Canadian province governance body

The Saskatchewan Legislature is made of two elements: the lieutenant governor as representative of the King of Canada, and the unicameral assembly called the Legislative Assembly. The legislature has existed since Saskatchewan was formed out of part of the North-West Territories in 1905.

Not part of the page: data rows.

-- ==== Sys2Proof/Decode.lean ====
section
/-!
DEFINITION. The decoder of the table's words. No row of spec/opcode_table.json gives bits, so no
word spells a command. (The command codes of the window are R197's; Machine/Spi.lean says which
steps a write transaction makes.)
-/

namespace Sys2Proof

/-- The command that a word spells by the table's bits: none, for every word. -/
def decodeTableWord (_nbits _w : Nat) : Option Instr := none

end Sys2Proof
end

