-- ==== Sys2Proof/Machine/Spi.lean ====
section
/-!
DEFINITION. The SPI port byte by byte (R187 to R190): what an address reads, what SDO drives, what a
header and a data byte do, the rise of CSN, and the steps that a write transaction makes (R188,
R192). The rows of the table are the bytes and commands that have an effect; the other reads change
nothing but the held snapshots of their transaction (log entry 17).
-/

namespace Sys2Proof.Machine

/-! ## Reads -/

/-- The counts as the running transaction shows them: held from the first of them read (R147). -/
def State.shownCounts (s : State) : Counts := s.window.heldCounts.getD s.window.counts

/-- The transaction holds the four counts from here on (R147, R190). -/
def holdCounts (s : State) : State := { s with window.heldCounts := some s.shownCounts }

/-- A byte of a 32-bit value, byte 0 the most significant (R187). -/
def byteOf32 (v : BitVec 32) (k : Nat) : Byte := (v >>> (8 * (3 - k))).setWidth 8

/-- The byte that one of the four counts shows. -/
def Counts.shown (c : Counts) (address : BitVec 7) : Byte :=
  if address = 0x08 then byte c.unitStanding
  else if address = 0x09 then byte c.fieldStanding
  else if address = 0x0A then byte c.fatalHeld
  else byte c.free

/-- The byte read at an address, and the state after the read (R187, R190). -/
def readAt (address : BitVec 7) (s : State) : Byte × State :=
  let n := address.toNat
  if n = 0x00 then (s.window.cmd, s)
  else if n = 0x01 then (s.cstat, s)
  else if n = 0x02 then (s.window.result, s)
  else if n = 0x03 then (s.window.cause, s)
  else if n = 0x04 then (s.window.enable, s)
  else if n = 0x05 then (s.stateRegister, s)
  else if n = 0x06 then
    ((s.summary.word >>> 8).setWidth 8, { s with window.heldSummary := some s.summary.word })
  else if n = 0x07 then ((s.window.heldSummary.getD s.summary.word).setWidth 8, s)
  else if n ≤ 0x0B then (s.shownCounts.shown address, holdCounts s)
  else if n = 0x0C then (byteOf32 s.clock 0, latchStamp s)
  else if n ≤ 0x0F then (byteOf32 s.window.stampLatch (n - 0x0C), s)
  else if n ≤ 0x2F then (s.window.arg.toList.getD (n - 0x10) 0, s)
  else if n ≤ 0x5F then (s.window.resp.toList.getD (n - 0x30) 0, s)
  else (0, s)

/-! ## The port -/

/-- What SDO does: high impedance, or the byte it shifts out; or the spec gives it no level (log
entry 17). -/
inductive Sdo where
  | highZ
  | drives (value : Byte)
  | unstated
deriving DecidableEq, Repr

/-- SDO from here to the end of the next byte: high impedance while CSN is high and in cold reset, 0
in the header and in a write, the byte read in a read (R186, R188). Out of cold reset the spec gives
no level in a transaction that a cold reset has cut off (log entry 17). -/
def State.sdo (s : State) : Sdo :=
  if s.live then
    match s.port with
    | .released => .highZ
    | .cut => .unstated
    | .header => .drives 0
    | .writing _ _ => .drives 0
    | .reading a => .drives (readAt a s).1
  else .highZ

/-- CSN falls (R188); in cold reset the transaction is cut off as it begins (R186). -/
def spiFall (s : State) : State :=
  if s.port = .released then { s with port := if s.live then .header else .cut } else s

/-- The port after a header: bit 7 is 1 for a read, bits 6 to 0 are the first address (R188). -/
def Port.afterHeader (header : Byte) : Port :=
  if header.msb then .reading (header.setWidth 7) else .writing (header.setWidth 7) none

/-- Eight bits on SDI: the header, or a data byte, which concerns the next address after the one
before it, modulo 128; a byte written to CMD waits for the rise of CSN (R188, R192). While CSN is
high, in a transaction that is cut off and in cold reset they do nothing. -/
def spiByte (value : Byte) (s : State) : State :=
  if s.live then
    match s.port with
    | .released => s
    | .cut => s
    | .header => { s with port := Port.afterHeader value }
    | .writing a code =>
      if a = 0x00 then { s with port := .writing (a + 1) (some value) }
      else { writeAt a value s with port := .writing (a + 1) code }
    | .reading a => { (readAt a s).2 with port := .reading (a + 1) }
  else s

/-- What SDO does during each of a number of bytes, and the state after them. -/
def spiBytes : List Byte → State → List Sdo × State
  | [], s => ([], s)
  | b :: rest, s =>
    let r := spiBytes rest (spiByte b s)
    (s.sdo :: r.1, r.2)

/-! ## Bits -/

/-- What SDO does in one bit time. -/
inductive SdoBit where
  | highZ
  | level (high : Bool)
  | unstated
deriving DecidableEq, Repr

/-- The bits of a byte as they travel: most significant first (R188). -/
def msbFirst (b : Byte) : List Bool := (List.range 8).map fun n => b.getLsbD (7 - n)

/-- The byte of eight bits, the most significant first (R188). -/
def ofMsbFirst (bits : List Bool) : Byte :=
  BitVec.ofNat 8 (bits.foldl (fun n b => 2 * n + b.toNat) 0)

/-- What SDO does in the eight bit times of a byte (R188). -/
def Sdo.bits : Sdo → List SdoBit
  | .highZ => List.replicate 8 .highZ
  | .drives v => (msbFirst v).map .level
  | .unstated => List.replicate 8 .unstated

/-- Bits on SDI between the edges of CSN, and what SDO does in each: eight of them are a byte, and a
byte cut short does nothing (R188). -/
def spiBits : List Bool → State → List SdoBit × State
  | b7 :: b6 :: b5 :: b4 :: b3 :: b2 :: b1 :: b0 :: rest, s =>
    let r := spiBits rest (spiByte (ofMsbFirst [b7, b6, b5, b4, b3, b2, b1, b0]) s)
    (s.sdo.bits ++ r.1, r.2)
  | short, s => (s.sdo.bits.take short.length, s)

/-! ## The rise of CSN -/

/-- The step that a CMD code gives (R192, R196, R197). -/
def commandOf (engine : EngineAt) (code : Byte) : Instr :=
  match code.toNat with
  | 0x10 => .topoBegin
  | 0x11 => .topoPut
  | 0x12 => .topoCommit engine
  | 0x22 => .groupSet
  | 0x23 => .setLimits engine
  | 0x24 => .setStamp
  | 0x30 => .setMode
  | 0x31 => .grant
  | 0x40 => .lookup engine
  | 0x41 => .get engine
  | 0x42 => .listOpen engine
  | 0x43 => .listNext engine
  | 0x44 => .listClose engine
  | 0x45 => .agentInfo
  | 0x50 => .ack engine
  | 0x51 => .ackAll engine
  | 0x52 => .clearDomain
  | 0x53 => .clearSummary
  | 0x54 => .raiseApp engine
  | 0x55 => .restoreApp engine
  | 0x60 => .warmRestart engine
  | _ => .badCommand code

/-- CSN rises: the command of the last byte written to CMD is given (R192); a byte cut short is
discarded (R188). -/
def spiRise (engine : EngineAt) (s : State) : Host.Outcome State Fault Refusal :=
  match s.port.code with
  | some code => exec (commandOf engine code) s
  | none => .next (csnRise s)

/-! ## The steps of a write transaction -/

/-- The step of one data byte of a write transaction, where it is not CMD (R188, R191). -/
def dataStep (address : BitVec 7) (value : DataByte) : Instr :=
  if address = 0x03 then .attnCauseWrite value
  else if address = 0x04 then .attnEnableWrite value
  else .argWrite address value

/-- The steps of the rest of a write transaction: its bytes in order, then, when CSN rises, the
command of the last byte written to CMD (R188, R192). before: a step of it has been made already. -/
def writeSteps (engine : EngineAt) : Bool → BitVec 7 → List Byte → Option Byte → List Instr
  | _, _, [], none => []
  | _, _, [], some code => [commandOf engine code]
  | before, a, v :: rest, code =>
    if a = 0x00 then writeSteps engine before (a + 1) rest (some v)
    else
      dataStep a ⟨v, Csn.of before (code.isSome || !rest.isEmpty)⟩
        :: writeSteps engine true (a + 1) rest code

/-- The steps of a write transaction of a header's address and its data bytes. -/
def writeBurst (engine : EngineAt) (address : BitVec 7) (values : List Byte) : List Instr :=
  writeSteps engine false address values none

end Sys2Proof.Machine
end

Like the Canadian federal government, Saskatchewan uses a Westminster-style parliamentary government, in which members are sent to the Legislative Assembly after general elections and from there the party with the most seats chooses a premier and Executive Council. The premier is Saskatchewan's head of government.

==List of legislatures==
Following is a list of the 30 times the legislature has been convened since 1905. For previous legislatures, see List of Northwest Territories Legislative Assemblies.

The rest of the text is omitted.